Single-cell architecture surgery (scArches) is a package for reference-based analysis of single-cell data.

  • (30.11.2022) We have added scPoli to scArches code base. scPoli enables population-level integration and multi-scale analyses of cells and samples.

  • (22.10.2022) We have added mvTCR and SageNet enabling mapping multimodal immune profiling (TCR+scRNAreq) and scRNA-seq to spatial atlases, respectively.

    (7.07.2022) We have added treeArches to scArches code base. treeArches enables building cell-type hierarchies to identify novel states (e.g., disease, subpopulations) in the query data when mapped to the reference. See tutorials here .

    (6.02.2022) We have added expiMap to scArches code base. expiMap allows interpretable reference mapping. Try it in the tutorials section.

What is scArches?

scArches allows analysis of your single-cell query data by integrating it into a reference atlas. To map your data you need an integrated atlas using one of the reference building methods for different applications that are supported by scArches which are, including:

  • scVI (Lopez et al., 2018): Requires access to raw counts values for data integration and assumes count distribution on the data (NB, ZINB, Poisson).

  • trVAE (Lotfollahi et al.,2020): It supports both normalized log-transformed or count data as input and applies additional MMD loss to have better merging in the latent space.

  • scANVI (Xu et al., 2019): It needs cell type labels for reference data. Your query data can be either unlabeled or labeled. In the case of unlabeled query data, you can use this method also to classify your query cells using reference labels.

  • scGen (Lotfollahi et al., 2019): This method requires cell-type labels for both reference building and Mapping.
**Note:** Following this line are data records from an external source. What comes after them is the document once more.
/-- A command that completes later: its state, and ACCEPTED in the response. -/
theorem serve_accept (c : Cmd) (size : Nat) (body : Request → State → Verdict) (m : Moment) (rq : Request) (t : State)
    (h : Serves c size rq (s.clock m)) (hb : body rq ((s.clock m).served c rq) = .accept t) (ht : t.rung = [])
    (hn : ((s.clock m).mbox rq.mbx.val).pending < 8)
    (hl : (s.clock m).logRefuses = true → c.logsLater = false ∧ t.log.next = (s.clock m).log.next) :
    serve c size body m rq s = t.acceptedFor (((s.clock m).served c rq).waiterOf rq c.op) rq := by
  rw [serve_eq s c size body m rq h, hb]
  have hv := served_eq (s.clock m) c rq h.2.2.2.1 h.2.2.1
  have hlog : (logs c ((s.clock m).served c rq) t && ((s.clock m).served c rq).logRefuses) = false := by
    have e1 : ((s.clock m).served c rq).logRefuses = (s.clock m).logRefuses := by rw [hv]; rfl
    have e2 : ((s.clock m).served c rq).log = (s.clock m).log := by rw [hv]
    rw [e1]
    cases hx : (s.clock m).logRefuses
    · simp
    · obtain ⟨ha, hb⟩ := hl hx
      simp [logs, e2, ha, hb]
  have hp : ¬ 8 ≤ (((s.clock m).served c rq).mbox rq.mbx.val).pending := by
    rw [served_mbox _ c rq h.2.2.2.1]; simpa using hn
  simp only [State.conclude, hlog, if_neg hp, State.acceptedFor, Bool.false_eq_true, if_false]
  exact serveUndefined_none _ _ (by rw [respond_rung]; exact ht)

/-! ## From the body of a command to what the command does -/

/-- A command whose fields are in range goes on (R78). -/
theorem checked_ok {fields : List (Bool × Nat)} {k : Verdict} (h : ∀ f ∈ fields, f.1 = true) : checked fields k = k := by
  have hb : firstBad fields = none := by
    induction fields with
    | nil => rfl
    | cons f l ih =>
      obtain ⟨b, o⟩ := f
      have hb : b = true := h (b, o) (by simp)
      simp only [firstBad, hb, if_true]
      exact ih (fun g hg => h g (by simp [hg]))
  simp [checked, hb]

variable {s}

/-- A command completes in its response where its body does. -/
theorem answers_of {i : Moment → Request → Instr} {c : Cmd} {size : Request → Nat}
    {body : Request → State → Verdict} {ok : Request → State → Prop} {t : Request → State → State}
    {P : Request → State → List Byte → Prop}
    (hi : ∀ m rq s, exec (i m rq) s = .next (serve c (size rq) body m rq s))
    (hb : ∀ rq v, ok rq v → ∃ p, body rq v = .done (t rq v) p ∧ P rq v p)
    (ht : ∀ rq v, v.rung = [] → (t rq v).rung = [])
    (hl : ∀ rq v, ok rq v → v.logRefuses = true → c.logsLater = false ∧ (t rq v).log.next = v.log.next) :
    Answers i c size ok t P := by
  intro m rq s h hok
  obtain ⟨p, hp, hP⟩ := hb _ _ hok
  have hv := served_eq (s.clock m) c rq h.2.2.2.1 h.2.2.1
  refine ⟨p, ?_, hP⟩
  rw [hi, serve_done s c (size rq) body m rq _ p h hp (ht _ _ (by rw [hv]))]
  intro hlr
  have := hl rq ((s.clock m).served c rq) hok (by rw [hv]; exact hlr)
  rw [this.2]
  exact ⟨this.1, by rw [hv]⟩

/-- A command that only reports. -/
theorem reads_of {i : Moment → Request → Instr} {c : Cmd} {size : Request → Nat}
    {body : Request → State → Verdict} {ok : Request → State → Prop} {P : Request → State → List Byte → Prop}
    (hi : ∀ m rq s, exec (i m rq) s = .next (serve c (size rq) body m rq s)) (hc : c.logsLater = false)
    (hb : ∀ rq v, ok rq v → ∃ p, body rq v = .done v p ∧ P rq v p) : Reads i c size ok P :=
  answers_of hi hb (fun _ _ h => h) (fun _ _ _ _ => ⟨hc, rfl⟩)

/-- A command whose response carries no payload. -/
theorem acts_of {i : Moment → Request → Instr} {c : Cmd} {size : Request → Nat}
    {body : Request → State → Verdict} {ok : Request → State → Prop} {t : Request → State → State}
    (hi : ∀ m rq s, exec (i m rq) s = .next (serve c (size rq) body m rq s))
    (hb : ∀ rq v, ok rq v → body rq v = .done (t rq v) [])
    (ht : ∀ rq v, v.rung = [] → (t rq v).rung = [])
    (hl : ∀ rq v, ok rq v → v.logRefuses = true → c.logsLater = false ∧ (t rq v).log.next = v.log.next) :
    Acts i c size ok t := answers_of hi (fun rq v h => ⟨[], hb rq v h, rfl⟩) ht hl

/-- A command completes later where its body says so. -/
theorem accepts_of {i : Moment → Request → Instr} {c : Cmd} {size : Request → Nat}
    {body : Request → State → Verdict} {ok : Request → State → Prop} {t : Request → State → State}
    (hi : ∀ m rq s, exec (i m rq) s = .next (serve c (size rq) body m rq s))
    (hb : ∀ rq v, ok rq v → body rq v = .accept (t rq v))
    (ht : ∀ rq v, v.rung = [] → (t rq v).rung = [])
    (hl : ∀ rq v, ok rq v → v.logRefuses = true → c.logsLater = false ∧ (t rq v).log.next = v.log.next) :
    Accepts i c size ok t := by
  intro m rq s h hp hok
  have hv := served_eq (s.clock m) c rq h.2.2.2.1 h.2.2.1
  rw [hi, serve_accept s c (size rq) body m rq _ h (hb _ _ hok) (ht _ _ (by rw [hv])) hp]
  intro hlr
  have := hl rq ((s.clock m).served c rq) hok (by rw [hv]; exact hlr)
  rw [this.2]
  exact ⟨this.1, by rw [hv]⟩

/-- A command stages its change where its body does. -/
theorem stages_of {i : Moment → Request → Instr} {c : Cmd} {size : Request → Nat}
    {body : Request → State → Verdict} {ok : Request → State → Prop} {ch : Request → State → Change}
    (hi : ∀ m rq s, exec (i m rq) s = .next (serve c (size rq) body m rq s))
    (hb : ∀ rq v, ok rq v → body rq v = .stage (ch rq v)) : StagesAs i c size ok ch := by
  intro m rq s h hok hs
  rw [hi, serve_stage s c (size rq) body m rq _ h hs (hb _ _ hok)]

/-- A command is refused where its body refuses it. -/
theorem denies_of {i : Moment → Request → Instr} {c : Cmd} {size : Request → Nat}
    {body : Request → State → Verdict} {ok : Request → State → Prop} {r : Reason} {cls : Byte} {obj : Request → Nat}
    (hi : ∀ m rq s, exec (i m rq) s = .next (serve c (size rq) body m rq s))
    (hb : ∀ rq v, ok rq v → body rq v = .refuse r cls (obj rq) []) : Denies i c size ok r cls obj := by
  intro m rq s h hok
  rw [hi, serve_refuse s c (size rq) body m rq r cls _ _ h (hb _ _ hok)]

/-- A command is refused, and names the holder, where its body refuses it. -/
theorem deniesWith_of {i : Moment → Request → Instr} {c : Cmd} {size : Request → Nat}
    {body : Request → State → Verdict} {ok : Request → State → Prop} {r : Reason} {cls : Byte} {obj : Request → Nat}
    {payload : Request → State → List Byte}
    (hi : ∀ m rq s, exec (i m rq) s = .next (serve c (size rq) body m rq s))
    (hb : ∀ rq v, ok rq v → body rq v = .refuse r cls (obj rq) (payload rq v)) :
    DeniesWith i c size ok r cls obj payload := by
  intro m rq s h hok
  rw [hi, serve_refuse s c (size rq) body m rq r cls _ _ h (hb _ _ hok)]

/-- A command submits its changes where its body does, if no doorbell waits after the commit. -/
theorem submits_of {i : Moment → Request → Instr} {c : Cmd} {size : Request → Nat}
    {body : Request → State → Verdict} {ok : Request → State → Prop} {kind : Request → CommitKind}
    {cs : Request → State → List Change}
    (hi : ∀ m rq s, exec (i m rq) s = .next (serve c (size rq) body m rq s))
    (hb : ∀ rq v, ok rq v → body rq v = .submit (kind rq) (cs rq v))
    (ht : ∀ n o k w l (v : State), v.rung = [] → (v.submitCommit n o k w l).rung = []) :
    Submits i c size ok kind cs := by
  intro m rq s h hok
  have hv := served_eq (s.clock m) c rq h.2.2.2.1 h.2.2.1
  rw [hi, serve_eq s c (size rq) body m rq h, hb _ _ hok]
  simp only [State.conclude]
  rw [serveUndefined_none _ _ (ht _ _ _ _ _ _ (by rw [hv]))]

/-- A command of the table that is no mailbox command: its meaning is a function of the state at its moment. -/
theorem happens_of {i : Moment → Instr} {ok : State → Prop} {t f : State → State}
    (hi : ∀ m s, exec (i m) s = .next (f (s.clock m))) (hf : ∀ v, ok v → f v = t v) : Happens i ok t := by
  intro m s h
  rw [hi, hf _ h]

end Sys2Proof.Laws
end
The reference mapping for this method solely relies on the integrated reference and requires no fine-tuning.

  • expiMap (Lotfollahi*, Rybakov* et al., 2023): This method takes prior knowledge from gene sets databases or users allowing to analyze your query data in the context of known gene programs.

  • totalVI (Gayoso al., 2019): This model can be used to build multi-modal CITE-seq reference atalses.

  • treeArches (Michielsen*, Lotfollahi* et al., 2022): This model builds a hierarchical tree for cell-types in the reference atlas and when mapping the query data can annotate and also identify novel cell-states and populations present in the query data.

  • SageNet (Heidari et al., 2022): This model allows constrcution of a spatial atlas by mapping query dissociated single cells/spots (e.g., from scRNAseq or visium datasets) into a common coordinate framework using one or more spatially resolved reference datasets.

  • mvTCR (Drost et al., 2022): Using this model you will be able to integrate T-cell receptor (TCR, treated as a sequence) and scRNA-seq dataset across multiple donors into a joint representation capturing information from both modalities.

  • scPoli (De Donno et al., 2022): This model allows data integration of scRNA-seq dataset, prototype-based label transfer and reference mapping. scPoli learns both sample embeddings and integrated cell embeddings, thus providing the user with a multi-scale view of the data, especially useful in the case of many samples to integrate.

Which model to choose?

  • If your reference data is labeled (cell-type labels) and you have an unlabeled or labeled query, then use scArches scANVI, treeArches or scPoli.

  • If your reference data is labeled (cell-type labels) and you have a labeled query, then use scGen.

  • If your reference and query are unlabeled, our preferred model is scArches scVI and if it did not work for you, try scArches trVAE, which gives you better integration but is a bit slower.

  • If you have CITE-seq data and want to integrate RNA-seq as a query and impute missing proteins in query scRNA-seq data, then use scArches totalVI.

  • If you scRNAseq data and want to analyze your data in the context of gene programs to answer a question such as what pathways have changed after a disease or which genes are causing my new disease state in the query separate from others, then use expiMap.

  • If you want to build a cellular hierarchy and continuously update the hierarchy using new query datasets, see how your query populations compare to the original hierarchy to identify new subpopulations or disease states in your query, then use treeArches.

  • If you have scRNA seq data and want to map it to a reference spatial atlas to infer the spatial location and perform cell-cell interaction analysis then use SageNet.

  • If you have many samples to integrate and are interested in obtaining a sample embedding space in addition to integrated cell embeddings use scPoli.

Where to start?

To get a sense of how the model works please go through this tutorial. To find out how to construct and share or use pre-trained models example sections.


If scArches is useful in your research, please consider citing the preprint.